MOSTI’s Large Language Models (LLMs) – Some Legal Concerns

RDS Project
Jun 25
3 min read

Personal Data Security

LLMs are trained on extremely large datasets of text, enabling them to learn intricate language patterns and nuances. LLMs are designed to continuously learn and evolve by storing data that has been fed into the system. This raises concerns regarding personal data protection, which falls under the Personal Data Protection Act 2010 (PDPA).

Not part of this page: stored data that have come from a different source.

/-! ### Tensors -/

/-- R395 to R400, R108, R109: TDSC and TCOD write their table entry, TSYN makes covered writes visible, TQRY returns the field, TLD loads
each lane's element. What a bunch sees of an entry is whole: the newest contents, or older ones where the write that replaced them is not
guaranteed to it; after a TSYN it sees none of its own writes undone whose tokens it has seen idle. -/
def Obligations.Tensors : Prop :=
  ((∀ g xd a off tok s x r, Runs s x g true [.copy] (kBlock a.toNat 2) → x.exec ≠ 0 → x.record (x.kAddr a off) 8 64 = .ok r →
    (descOk (BitVec.ofNat 512 r) = true → ∃ c, Acts (.tdsc g xd a off tok) s x ((s.setCtx x.b.ctx c).addOp x tok latTable .ready []) ∧
      (∀ i, Store.find c.tensors i = if i = xd.toNat then some (BitVec.ofNat 512 r) else Store.find (s.ctx x.b.ctx).tensors i) ∧
      c.olds = { code := false, idx := xd.toNat, old := (Store.find (s.ctx x.b.ctx).tensors xd.toNat).getD 0,
                 reach := { writer := x.id, op := s.nextId, tok } } :: (s.ctx x.b.ctx).olds ∧
      c = { s.ctx x.b.ctx with tensors := c.tensors, olds := c.olds }) ∧
    (descOk (BitVec.ofNat 512 r) = false → Traps (.tdsc g xd a off tok) s x s (faultAll x.exec .tdescFormat (x.kAddr a off) .read))) ∧
  (∀ g tbl a off tok s x r, Runs s x g true [.copy] (kBlock a.toNat 2) → x.exec ≠ 0 → x.record (x.kAddr a off) 4 32 = .ok r →
    ∃ c, Acts (.tcod g tbl a off tok) s x ((s.setCtx x.b.ctx c).addOp x tok latTable .ready []) ∧
      (∀ i, Store.get 0 c.codes i = if i = tbl.toNat then BitVec.ofNat 256 r else Store.get 0 (s.ctx x.b.ctx).codes i) ∧
      c.olds = { code := true, idx := tbl.toNat, old := (Store.get 0 (s.ctx x.b.ctx).codes tbl.toNat).setWidth 512,
                 reach := { writer := x.id, op := s.nextId, tok } } :: (s.ctx x.b.ctx).olds ∧
      c = { s.ctx x.b.ctx with codes := c.codes, olds := c.olds }) ∧
  (∀ g xd tbl a off tok s x e, Runs s x g true [.copy] (kBlock a.toNat 2) → x.exec ≠ 0 →
    (x.record (x.kAddr a off) 8 64 = .error e → Traps (.tdsc g xd a off tok) s x s (faultAll x.exec e.1 e.2 .read)) ∧
    (x.record (x.kAddr a off) 4 32 = .error e → Traps (.tcod g tbl a off tok) s x s (faultAll x.exec e.1 e.2 .read))) ∧
  (∀ g s x, Runs s x g true allRoles [] → x.exec ≠ 0 →
    Acts (.tsyn g) s x (s.setCtx x.b.ctx ((s.ctx x.b.ctx).tsyn x.id (s.bunchesOf x.b.ctx)))) ∧
  (∀ (c : Context) id all, c.tsyn id all = { c with olds := (c.tsyn id all).olds } ∧
    ∀ o ∈ (c.tsyn id all).olds, o.reach.writer = id → o.reach.idle = true → o.reach.covered = true) ∧
  (∀ (s : State) ctx id n all, (∀ o ∈ (s.ctx ctx).olds, o.code = false → o.idx = n → o.reach.writer = id ∧ o.reach.idle = true) →
    (s.setCtx ctx ((s.ctx ctx).tsyn id all)).descriptor ctx id n = Store.find (s.ctx ctx).tensors n) ∧
  (∀ (s : State) ctx id n, s.descriptor ctx id n = Store.find (s.ctx ctx).tensors n ∨
    ∃ o ∈ (s.ctx ctx).olds, o.code = false ∧ o.idx = n ∧ (if o.reach.writer = id then o.reach.covered = false else id ∉ o.reach.seen) ∧
      s.descriptor ctx id n = if o.old = 0 then none else some o.old)) ∧
  (∀ g d xn sel tok s x, Runs s x g true allRoles (kBlock d.toNat (if sel = 8 ∨ sel = 9 then 2 else 1)) → x.exec ≠ 0 →
    Acts (.tqry g d xn sel tok) s x
      (s.addOp x tok latScratch .ready (x.b.destWrites (.k d) 0 (tqryField (s.descriptor x.b.ctx x.id xn.toNat) sel.toNat)))) ∧
  (∀ s32 g d xn b fill tok s x td, s.descriptor x.b.ctx x.id xn.toNat = some td → tldAccepts s32 (some td) = true →
    (∀ n, b = .k n → n.toNat + tdRank td ≤ 64) → Runs s x g d.isK noMatrix (b.regs (tdRank td) ++ d.regs) → x.exec ≠ 0 →
    (∀ w, x.tldHeld td b = some w → Held (.tld s32 g d xn b fill tok) s x w) ∧
    ∀ u vs fs, x.tldLanes s32 td fill b s = (u, vs, fs) → x.tldHeld td b = none →
      Ends (.tld s32 g d xn b fill tok) s x (x.afterTld d tok u vs) fs) ∧
  (∀ s32 g d xn b fill tok s x, s.descriptor x.b.ctx x.id xn.toNat = none → Runs s x g d.isK noMatrix (b.regs 1 ++ d.regs) → x.exec ≠ 0 →
    Traps (.tld s32 g d xn b fill tok) s x s (faultAll x.exec .tdescFormat 0)) ∧
  (∀ x s32 d fill idx s l, tdIn d (idx l) = false → tldLane x s32 d fill idx s l =
    if tdBounds d = 1 then .ok s (fill, 0) else .fail .tdescBounds (BitVec.ofInt 64 (tdPos d (idx l)))) ∧
  ∀ (x : View) (d : Desc) fill idx s l p, tdIn d (idx l) = true → tdFmt d = 0 ∨ tdFmt d = 7 → tdScale d = 0 →
    enginePlace s x.b.core x.b.pad x.b.ctx (some (tdLayout d)) false (BitVec.ofInt 64 (tdBase d + 4 * tdPos d (idx l))) 4 .read = .ok p →
    s.poisoned p 4 = false → s.unreachable x.b.core p = false → s.bankQ = [] →
    ∃ u w, tldLane x (decide (tdFmt d = 7)) d fill idx s l = .ok u (w, 0) ∧ OnlyTlbs s u ∧ ReadsAs s p 4 w.toNat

In order to develop a more efficient and accurate LLM system, companies may unlawfully collect and process personal data from millions of users without consent, in violation of the PDPA.

A recent example is LinkedIn, which was sued in January 2025 for allegedly sharing premium users' private messages with third parties to train AI models without obtaining user consent.1 The lawsuit claims that LinkedIn updated its privacy settings in August 2024, automatically opting users into data sharing without proper notification and later revised its privacy policy in September 2024 to include AI model training data usage.

Similarly, OpenAI and Microsoft, are facing their second class-action lawsuit in a San Francisco Federal Court for allegedly breaching multiple privacy laws in developing OpenAI's chatbot, ChatGPT.2

As the Ministry of Science, Technology & Innovation (MOSTI) plans to develop an LLM, concerns arise regarding the use of personal data to train the model. Since the Government has access to extensive datasets, there is a genuine risk that personal data could be utilised to make the LLM more compatible with the Malaysian user interface. Additionally, the collaboration between MOSTI and local companies in developing the LLM raises further concerns about whether these companies would have access to sensitive personal data stored by MOSTI.

The storage and use of personal information create potential risks of data breaches and unauthorised access. Section 6 of the PDPA emphasises that data controllers must obtain explicit consent before processing personal data, while Section 9 of the PDPA mandates the accuracy and protection of such data. Meanwhile, Section 8 of the PDPA specifies that personal data can only be retained for as long as necessary for its intended purpose. If MOSTI fails to implement proper security measures, it could lead to serious issues regarding the misuse or leakage of personal data, ultimately violating the protections afforded under the PDPA.

Data Confidentiality And Integrity

Another key legal concern regarding the development of LLM by MOSTI is data confidentiality of inputted data by users. While LLMs are designed to generate responses based on vast amounts of training data, they also rely on user-provided input to refine their outputs. Users often submit sensitive or confidential information to achieve more personalised and relevant responses. However, there is a risk that this data may be stored, processed or even repurposed for unintended uses beyond the original user query.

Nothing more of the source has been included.